Open the package.json file and make the following changes:

"name": "node-with-ts",
"version": "1.0.0",
"description": "",
"main": "dist/app.js",
"scripts": {
"start": "tsc && node dist/app.js",
"test": "echo \"Error: no test specified\" && exit 1"
"author": "",
"license": "ISC",
"devDependencies": {
"@types/express": "^4.16.1",
"tslint": "^5.12.1",
"typescript": "^3.3.3"
"dependencies": {
"express": "^4.16.4"


We modified the main path and added the start command to the scripts section in the above code snippet. When you run the start command, you’ll notice that the tsc command is executed first, followed by the node command. This will use node to compile and run the generated output.

The tsc command tells TypeScript to compile the application and save the generated.js output to the outDir directory given in the tsconfig.json file.


Step 5: Build and execute the basic Express Server.

We can begin developing the Node Express Server module now that TypeScript and the validation module have been configured.

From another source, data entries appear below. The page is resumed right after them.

-- ==== Sys2Proof/Config.lean ====
section
/-! DEFINITION. What an instance fixes: the defaults of the open parameters (00_scope.md R5, 92 section 3). The spec
leaves no value undefined (93 section 1), so there is no free value and no opaque constant here. -/

namespace Sys2Proof

/-- MEM_SIZE where CONSTRUCT is given none (70_reset_and_hazards.md R150). -/
def Config.defaultMemSize : Nat := 65536

/-- DUMP's start where the host gives no range (20_memory.md R46). -/
def Config.defaultDumpStart : Nat := 0

/-- DUMP's end, exclusive, where the host gives no range (20_memory.md R46). -/
def Config.defaultDumpEnd : Nat := 100

end Sys2Proof
end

First, establish a src folder in your project’s root directory:

mkdir sr


Then create a file named app.ts:

touch src/app.ts


The directory structure should now look like this.

├── node_modules/
├── src/
  ├── app.ts
├── package-lock.json
├── package.json
├── tsconfig.json
├── tslint.json


In your favourite text editor, open the app.ts file and paste the following code snippet:

import express from 'express';

const app = express();
const port = 3000;
app.get('/', (req, res) => {
  res.send('The sedulous hyena ate the antelope!');
app.listen(port, err => {
  if (err) {
    return console.error(err);
  return console.log(`server is listening on ${port}`);


The preceding code creates a Node server that listens for requests on port 3000. Use the following command to start the application:

npm start


On successful execution, the following message will be displayed on the terminal:

server is listening on 3000

The server is now listening on port 3000.

You can now use your browser to access http://localhost:3000 and view the following message:

The sedulous hyena ate the antelope!


The browser window with the message: The sedulous hyena ate the antelope!

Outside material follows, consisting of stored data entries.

-- ==== Sys2Proof/Certificates/Slice0/Obligations.lean ====
section
/-! DEFINITION. The statements about the machine, for the provers. Each docstring names the rule of spec/ it formalises;
where a clause rests on one of the spec's own decisions (92 D<n>) or on the model's choice, the docstring says so. -/

open Sys2Proof Sys2Proof.Machine

/-! ## The Codec -/

/-- Decoding an encoded well-formed instruction gives it back, whatever bytes follow it (30_encoding.md R60, "Contract:
`decode(encode(x)) == x` for all valid field ranges", with R59, "Bytes of `s` beyond the first `n` are ignored"). -/
def Obligations.DecodeOfEncodeIsTheInstruction : Prop :=
  ∀ (i : Instr) (rest : List Byte), i.wf = true → decode (encode i ++ rest) = .ok i

/-- An oversized operand wraps modulo 2^width inside its own field: it changes no other field and no pad bit
(30_encoding.md R58, R60). That each operand is reduced in its own field is the spec's decision D9. -/
def Obligations.OversizedOperandsWrapInTheirOwnField : Prop :=
  ∀ i : Instr, encode i = encode i.wrapped ∧ i.wrapped.wf = true ∧ decode (encode i) = .ok i.wrapped

/-- For bytes of exactly the instruction's length, re-encoding the decoded instruction gives the bytes with their pad
bits cleared, and the bytes themselves exactly when the pad bits are all 0 (30_encoding.md R60, R61; the spec's decision
D10 that pad bits are ignored on decode). -/
def Obligations.EncodeOfDecodeClearsPadBits : Prop :=
  ∀ (s : List Byte) (i : Instr), decode s = .ok i → s.length = i.opcode.length →
    encode i = bytesOfWord s.length (littleEndian s % 2 ^ (8 * s.length - i.opcode.padBits)) ∧
    (encode i = s ↔ littleEndian s < 2 ^ (8 * s.length - i.opcode.padBits))

/-- Every operand is one contiguous bit range of the instruction word, zero-extended, so it is below 2^width
(30_encoding.md R51, R65). -/
def Obligations.DecodedOperandsAreWordSlices : Prop :=
  ∀ (s : List Byte) (i : Instr), decode s = .ok i →
    i.wf = true ∧ i.opcode.length ≤ s.length ∧
    i.opcode.tag = littleEndian (s.take i.opcode.length) % 2 ^ 5 ∧
    match i with
    | .ldc b c =>
      b = littleEndian (s.take 6) / 2 ^ 5 % 2 ^ 22 ∧ c = littleEndian (s.take 6) / 2 ^ 27 % 2 ^ 16
    | .ldm b c =>
      b = littleEndian (s.take 7) / 2 ^ 5 % 2 ^ 22 ∧ c = littleEndian (s.take 7) / 2 ^ 27 % 2 ^ 22
    | .stm b c =>
      b = littleEndian (s.take 7) / 2 ^ 5 % 2 ^ 22 ∧ c = littleEndian (s.take 7) / 2 ^ 27 % 2 ^ 22
    | .max b c d =>
      b = littleEndian (s.take 9) / 2 ^ 5 % 2 ^ 22 ∧ c = littleEndian (s.take 9) / 2 ^ 27 % 2 ^ 22 ∧
        d = littleEndian (s.take 9) / 2 ^ 49 % 2 ^ 22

When you open the dist/app.js file, you’ll see a transliterated version of the TypeScript code:

"use strict";

var __importDefault = (this && this.__importDefault) || function (mod) {
    return (mod && mod.__esModule) ? mod : { "default": mod };
Object.defineProperty(exports, "__esModule", { value: true });
const express_1 = __importDefault(require("express"));
const app = express_1.default();
const port = 3000;
app.get('/', (req, res) => {
    res.send('The sedulous hyena ate the antelope!');
app.listen(port, err => {
    if (err) {
        return console.error(err);
    return console.log(`server is listening on ${port}`);



You have successfully enabled TypeScript in your Node project.



You learnt why TypeScript is useful for building robust JavaScript code in this tutorial. You also learnt about some of the advantages of using TypeScript.


Finally, you created a Node project with the Express framework but compiled and executed it with TypeScript.